Image: Shailesh Andrade / Reuters
An iPhone 7 Plus 32 GB variant was listed for about Rs 68,400 on Amazon’s Indian website at the time of writing this — in other words, about $1,000 at prevailing exchange rates — owing to import duties and other local taxes. The phone costs about 25 percent less in the US.
By making the phone in India, Apple could significantly narrow that disparity. This will help the company put the iPhone in the hands of many more Indian consumers, expanding the base for its rising services business in the world’s second-biggest smartphone market.
Even though Apple now sells in the range of 2 million-plus iPhones in India and growing, the high prices associated with its handsets have prevented more people from owning them in India. Android smartphones from China, such as the Moto G4, which sell in the range of $150, are hugely popular at the lower to mid-end, whereas Samsung’s Galaxy S flagships, such as the S7 Edge lead the premium end.

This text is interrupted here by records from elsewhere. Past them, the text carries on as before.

-- ==== Sys2Proof/Machine/State.lean ====
section
/-! DEFINITION. The state of the Ninel TX7: every register, store, queue, mode and pin the spec gives it, as plain data, and the state after reset. -/

namespace Sys2Proof.Machine

open Sys2Proof

/-- Finite data by number: (key, value) pairs, keys strictly rising, so that equal contents are equal lists. -/
abbrev Sparse (α : Type) := List (Nat × α)

/-- A memory of 256-bit words with their syndromes, by word address (12 R300). A word not listed is zero and clean
(21 R568, R569). -/
abbrev Mem := Sparse MemWord

/-- The word that an address holds which the memory does not list. -/
def MemWord.zero : MemWord := ⟨0, 0⟩

/-- What the part is and never changes: part number, stepping, serial number, and what test wrote (00 R1, 18 R484). -/
structure Ident where
  is64   : Bool := true
  isB0   : Bool := true
  serial : BitVec 64 := 0
deriving DecidableEq, Repr

/-- The error a SEC-DED entry holds (06 R158, 07 R165, 12 R308). -/
inductive CellErr where
  | clean
  | one (bit : BitVec 7)
  | bad
deriving DecidableEq, Repr

/-- A 64-bit entry under a SEC-DED code: hallmark store, scale ledger. -/
structure Cell64 where
  data : BitVec 64 := 0
  err  : CellErr := .clean
deriving DecidableEq, Repr

/-- A purse entry (06 Table 06.6). -/
structure PurseEntry where
  value : BitVec 32 := 0
  valid : Bool := false
  tag   : BitVec 16 := 0
  err   : CellErr := .clean
deriving DecidableEq, Repr

/-- One accumulator or drain-behind row of one column (04 R88). -/
structure Acc where
  n       : BitVec 96 := 0
  nan     : Bool := false
  pinf    : Bool := false
  ninf    : Bool := false
  low     : Bool := false
  sat     : Bool := false
  residue : BitVec 8 := 0
  fp32    : Bool := false
  poison  : Bool := false
deriving DecidableEq, Repr

/-- The chain that a row and half of an engine's bank holds (03 R60, R62; 04 R88): its anchor; `ap` and `aq`, the largest tile
exponents it has consumed (R60); `next`, the K-block that continues a heritage chain (R80); `scale`, the two tensor scales of
heritage FP8 content (R77); `her`, whether a heritage product wrote it; `part`, whether a ledger partial was preloaded
(R80); `hand`, whether the row holds a handoff block not yet drained (04 R89, 11 R288). -/
structure Chain where
  anchor : BitVec 16 := 0
  ap     : Option Int := none
  aq     : Option Int := none
  next   : Nat := 0
  scale  : Option (BitVec 32 × BitVec 32) := none
  her    : Bool := false
  part   : Bool := false
  hand   : Bool := false
deriving DecidableEq, Repr

/-- Terms on their way into the rows of a bank (04 R85, Table 04.1): row `row + i` of the open halves is written in cycle
`first + step × i` and every `period` cycles after it, `reps` times in all; `hand` marks the writes of a handoff (R89). -/
structure TermRun where
  bank   : Nat
  hand   : Bool
  row    : Nat
  rows   : Nat
  h0     : Bool
  h1     : Bool
  first  : Nat
  period : Nat
  reps   : Nat
  step   : Nat
deriving DecidableEq, Repr

/-- A product's content for a bank whose rows were still bound when it issued (04 R90, R577): the model keeps it in place `slot`
until they are free. `runs` are its terms; `due` is the cycle of the first of them that comes before its row is free, where one
does, and `set`, `page` and `bundle` are what that hazard names. -/
structure Wait where
  bank   : Nat
  slot   : Nat
  runs   : List TermRun
  due    : Option Nat
  set    : List Nat
  page   : BitVec 3
  bundle : Nat
deriving DecidableEq, Repr

/-- A weight buffer with the registers beside it (01 R14; 04 R86; 05 R114): the words of the K-block loaded last, of its
shingles and of its index, in the order of the load. -/
structure WBuf where
  words : List MemWord := []
  sh    : List MemWord := []
  idx   : List MemWord := []
deriving DecidableEq, Repr

/-- One engine, its times in cycles of its core's unit clock (10 R247): when each weight buffer is last read (04 R87) and what it
holds; the terms in flight; the running or last drain (04 R91, R92, R96): first and last cycle, bank, order, values per
cycle, rows and halves; the running or last preload (R95); and what waits for a bank. -/
structure Engine where
  buf0Last   : Nat := 0
  buf1Last   : Nat := 0
  buf0       : WBuf := {}
  buf1       : WBuf := {}
  terms      : List TermRun := []
  drainFrom  : Nat := 0
  drainTo    : Nat := 0
  drainBank  : Bool := false
  drainCol   : Bool := false
  drainPace  : Nat := 32
  drainRows  : Nat := 128
  drainHalves : Nat := 2
  preFrom    : Nat := 0
  preTo      : Nat := 0
  preHalves  : Nat := 2
  waits      : List Wait := []
deriving DecidableEq, Repr

/-- A paired product that has issued and waits for its partner's half of the broadcast (05 R115): the cycle of its first
vector, its descriptor with the indices bound at issue (10 R264), and the bundle that issued it. -/
structure PairWait where
  first  : Nat
  desc   : BitVec 512
  x      : Nat
  xq     : Nat
  page   : BitVec 3
  bundle : Nat
deriving DecidableEq, Repr

/-- A descriptor-store entry (10 R263, R265, 11 R283); the two syndromes are those of its two words. -/
structure DescEntry where
  kind : BitVec 3 := 0
  data : BitVec 512 := 0
  ro   : Bool := false
  syn0 : BitVec 16 := 0
  syn1 : BitVec 16 := 0
deriving DecidableEq, Repr

/-- One level of a static loop (10 R256): the first body bundle, the bundle after the body, trips and index. -/
structure LoopFrame where
  first : Nat := 0
  stop  : Nat := 0
  trips : Nat := 0
  index : Nat := 0
deriving DecidableEq, Repr

/-- The sequencer of one core within its course (10 R247 to R270). `lastPos` is the schedule position of the bundle
that issued last plus one (0 before the first), so the next bundle issues at `lastPos + δ - 1`. `base` is the core's
unit clock at position 0 of its course (10 R247) and `len` its schedule length once its `CEND` has issued. `ret` is the return
point of the fallback region that runs, and `region` its first bundle (10 R268); `endAt` the tally of its `CEND`. -/
structure Seq where
  page    : BitVec 3 := 0
  bundle  : Nat := 0
  lastPos : Nat := 0
  loops   : List LoopFrame := []
  ret     : Option (BitVec 3 × Nat) := none
  region  : Option (BitVec 3 × Nat) := none
  ended   : Bool := false
  base    : Nat := 0
  len     : Nat := 0
  endAt   : Nat := 0
deriving DecidableEq, Repr

/-- A word of an HBM read on its way to a core (12 R314): the cycle of the core's unit clock it lands in, where (target
0 core store, 1 mailbox, 2 program store), the HBM word it was read from where one word gives one word, the
hallmark its block gets with its last word, the tag its page gets after its last (10 R261), and the bytes it writes. -/
structure ReadInFlight where
  landsAt : Nat := 0
  target  : BitVec 2 := 0
  dst     : Nat := 0
  word    : MemWord
  src     : Option Nat := none
  last    : Option (BitVec 64) := none
  tag     : Option (BitVec 8) := none
  mask    : BitVec 32 := BitVec.allOnes 32
deriving DecidableEq, Repr

/-- A use of a link direction by a mesh transfer or a paired broadcast (05 R115; 10 R266, R267): the bundle and slot that issued it,
the first cycle of its core's unit clock it crosses in, its length and what it carries in a cycle, in 4 B. -/
structure MeshUse where
  core   : Core := 0
  page   : BitVec 3 := 0
  bundle : Nat := 0
  slot   : Nat := 3
  start  : Nat := 0
  units  : Nat := 0
  rate   : Nat := 128
deriving DecidableEq, Repr

/-- The tag of a program page whose refill by `HPAGE` has had its last word, and the cycle of its core's unit clock from which the
page has it (10 R261). -/
structure PageFill where
  tag   : BitVec 8 := 0
  ready : Nat := 0
deriving DecidableEq, Repr

/-- What a descriptor entry that `HDESC` wrote held before, and the cycle of its core's unit clock from which the new one is
latched (10 R265, 11 Table 11.13). -/
structure DescWas where
  from' : Nat := 0
  was   : DescEntry := {}
deriving DecidableEq, Repr

/-- The operation of a core that quantises longest (07 R170, 10 R276): the cycle of its core's unit clock it quantises to, its slot and
the bundle that issued it. -/
structure QuantOp where
  until' : Nat := 0
  slot   : Nat := 0
  page   : BitVec 3 := 0
  bundle : Nat := 0
deriving DecidableEq, Repr

/-- An open merge entry (12 R317): the core whose operation opened it and the cycle of that core's unit clock at which the operation
ends (none while it issues), the bytes written so far and which they are. -/
structure MergeEntry where
  core   : Core := 0
  closes : Option Nat := none
  word   : MemWord
  mask   : BitVec 32 := 0
deriving DecidableEq, Repr

/-- Core-store port use of an operation: from cycle `first` of the core's unit clock on, `reps` times, `period` cycles apart,
`burst` cycles in each of which it reads `rd` words, writes `wr`, reads `scl` tile scales (01 R16, 07 R165) and writes `mb` words of
the mailbox path (04 R93). -/
structure PortRun where
  first  : Nat
  period : Nat
  burst  : Nat
  reps   : Nat
  rd     : Nat := 0
  wr     : Nat := 0
  scl    : Nat := 0
  mb     : Nat := 0
deriving DecidableEq, Repr

/-- A foreground HBM request (12 R313): the tally tick it issues at and the cycle of its core's unit clock, its core, haul channel and
word index, its word, and the bundle that issued it. -/
structure HbmReq where
  tick   : Nat
  cyc    : Nat
  core   : Core
  ch     : Nat
  index  : Nat
  key    : Nat
  page   : BitVec 3
  bundle : Nat
deriving DecidableEq, Repr

/-- The stores of a physical core that no virtual core runs on (01 Table 01.1, R19; 12 R325; 18 R491), as it was left: each
under the keys of `Cores` less the core's part. -/
structure SpareStores where
  cs    : Mem := []
  prog  : Mem := []
  desc  : Sparse DescEntry := []
  purse : Sparse PurseEntry := []
  mbox  : Mem := []
  hall  : Sparse Cell64 := []
deriving DecidableEq, Repr

/-- The stores and units of the cores. `merges` are the merge entries open on core-store words, `idle` the stores of the physical cores,
9 × row + column, that no virtual core runs on. Keys hold the chip-wide virtual core c = 8 × physical row + virtual column:
core store 262,144 c + word; program store 8,192 c + 1,024 page + bundle; descriptor store 1,024 c + entry; purse
4,096 c + entry; mailbox 16,384 c + word; hallmark store 2,048 c + block; mailbox hallmark store 128 c + block;
page tag 8 c + page; mesh link directions 4 c + direction (0 to the right, 1 to the left, 2 down, 3 up); accumulators 262,144 c + 65,536 e + 32,768 bank + 256 row + column; bindings
2,048 c + 512 e + 256 bank + 2 row + half; engines 4 c + e; channel occupancy 4 c + channel. Banks 0 and 1 are the accumulator and
drain-behind rows; the places of content that waits for one (the model's own) come as further pairs, 16,777,216 and 131,072 apart. -/
structure Cores where
  cs       : Mem := []
  prog     : Mem := []
  desc     : Sparse DescEntry := []
  descWas  : Sparse DescWas := []
  purse    : Sparse PurseEntry := []
  mbox     : Mem := []
  hall     : Sparse Cell64 := []
  mhall    : Sparse Cell64 := []
  tags     : Sparse (BitVec 8) := []
  acc      : Sparse Acc := []
  bind     : Sparse Chain := []
  engines  : Sparse Engine := []
  bcast    : Sparse Nat := []
  pairs    : Sparse PairWait := []
  vxBusy   : Sparse Nat := []
  quants   : Sparse QuantOp := []
  merges   : Sparse MergeEntry := []
  idle     : Sparse SpareStores := []
  rwBusy   : Sparse Nat := []
  chBusy   : Sparse Nat := []
  seqs     : Sparse Seq := []
  reads    : Sparse (List ReadInFlight) := []
  fills    : Sparse PageFill := []
  links    : Sparse (List MeshUse) := []
  guard    : List Nat := []
  ports    : Sparse (List PortRun) := []
deriving DecidableEq, Repr

/-- HBM and the chip's memory service (12). `remapCs` and `remapHbm` are the failing words whose spares are in use (R322),
`repair` the rows of R323. HBM keys are 2³¹ stack + stack word. `seen` lists the words the last
scrub pass corrected; `seenCs` those of the core stores. `uncorrAt` the tallies of
uncorrectable words found, by physical core or 1,000 + stack (18 Table 18.11), `cands` those not yet remapped (HBM or core
store, and key). `stash` holds the hallmarks that travel with the blocks of pooled
stashes (08 R208), by the word of their bitmaps; `reqs` the foreground requests not yet past their slots, by window and
pseudo-channel: 512 × ⌊tick ÷ 256⌋ + 64 × stack + pseudo-channel (R313), `refreshed` and `calibrated` the windows of the last holes, from tally 0 on (R316); `later` those that a course in progress leaves to the
next one (10 R247); `merges` the merge entries open on words (R317). -/
structure Hbm where
  words     : Mem := []
  remapCs   : List Nat := []
  remapHbm  : List Nat := []
  seenCs    : List Nat := []
  seen      : List Nat := []
  repair    : List Nat := []
  stash     : Sparse (BitVec 64) := []
  passStart : Nat := 0
  lateLog   : Bool := false
  clearing  : List (Nat × Nat × Nat) := []
  uncorrAt  : List (Nat × Nat) := []
  cands     : List (Bool × Nat) := []
  reqs      : Sparse (List HbmReq) := []
  refreshed : Option Nat := none
  calibrated : Option Nat := none
  later     : List HbmReq := []
  merges    : Sparse MergeEntry := []
deriving DecidableEq, Repr

/-- A fabric port (13). `lost` is the tally at which link was lost, `failed` that its last link assay did not pass,
`failOver` the tallies of the flows' moves away from it. -/
structure PortSt where
  link     : Bool := false
  down     : Bool := false
  lost     : Option Nat := none
  locked   : Bool := false
  paused   : BitVec 8 := 0
  assay    : Bool := false
  failed   : Bool := false
  failOver : List Nat := []
deriving DecidableEq, Repr

/-- What an unacknowledged frame of a flow is sent from (13 R346, R351): a send slot of the channel, or the frame itself. -/
inductive Held where
  | slot (i : Nat)
  | frame (f : Frame)
deriving DecidableEq, Repr

/-- A frame of a flow that its receiver has not acknowledged: its sequence number, what it is sent from, and the credits
it returns (13 R347). -/
structure Unacked where
  seq    : BitVec 24 := 0
  what   : Held
  credit : Nat := 0
deriving DecidableEq, Repr

/-- The sending side of a flow (13 R349, R351, R352). `held` is what is not yet acknowledged, `queue` what waits behind
the 64 of R349, `port` the port the flow has moved to, `advanced` the tally its timer runs from. -/
structure SendFlow where
  next     : BitVec 24 := 0
  held     : List Unacked := []
  queue    : List Held := []
  port     : Option Port := none
  timeouts : Nat := 0
  onPort   : Nat := 0
  advanced : Nat := 0
deriving DecidableEq, Repr

/-- The receiving side of a flow (13 R349, R350); `owes` says that an acknowledgement is due, `port` is where its last
frame came. -/
structure RecvFlow where
  expected : BitVec 24 := 0
  nakSent  : Bool := false
  owes     : Bool := false
  port     : Port := 0
deriving DecidableEq, Repr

The Samsung Galaxy S7 Edge 32 GB variant was listed for Rs 50,900 on Amazon’s Indian website, which isn’t exactly an apples-to-apples comparison, but you get the point. Samsung has long assembled its phones locally in India and has also invested in expanding capacity. Apple is now taking the plunge.
Apple is holding talks to “commence initial manufacturing operations” in Bengaluru, according to a press release from the government of the southern Indian state of Karnataka. Apple’s executives in India had “positive discussions” with the state government’s officials, according to the February 2 release from the state’s Information and Biotech Minister Priyank Kharge’s office.
While the press release doesn’t specify iPhones, it stands to reason that the smartphones will be the first off of the local assembly line, reportedly being set up by a contract manufacturer. The iPhone accounts for more than half of Apple’s revenues.
The world’s most valuable tech company just finished the December quarter with record numbers, bringing in more than $78 billion in revenue. Sales rose in “double digits” in regions, including India, CEO Tim Cook told investors in a conference call on February 1.
A growing component of Apple’s revenue is its services business, which includes downloads from its App stores, the iTunes store and the Apple Music subscription service. Songs can be downloaded for say Rs 15 apiece, while of course prices vary from one to the next.
Apple Music subscription is available for as little as Rs 65 (about $1) per month and subscribers get to stream all they want. They do have to bear the cost of data separately, paying their broadband providers, but the service is still priced at a level that tens of millions of households can afford.
Apple has also made it easy to legally buy and store songs by offering its iCloud service again at Rs 65 a month for 50 GB of storage — a service that is also very handy for work, for many. Especially as Apple has made strides in building out its office productivity suite of applications and making them collaboration friendly.
On how many people might shell out the steep prices, even if lowered by local manufacturing, Apple has cleverly kept its older makes alive in India. For instance, the iPhone 5S is still popular in India and during a recent sale on Amazon was available for as little as Rs 16,000. What’s to stop Apple from continuing that strategy or making the iPhone 6 in India even as it rolls out the iPhone 8 later this year?
As mobile devices become more central to everyone’s entertainment, health and home automation, and not just work, Apple’s manufacturing bet in India today will ensure that it won’t remain a bit player in a nation of 1.3 billion people, where the smartphone user base is set to rival China’s in only a few years.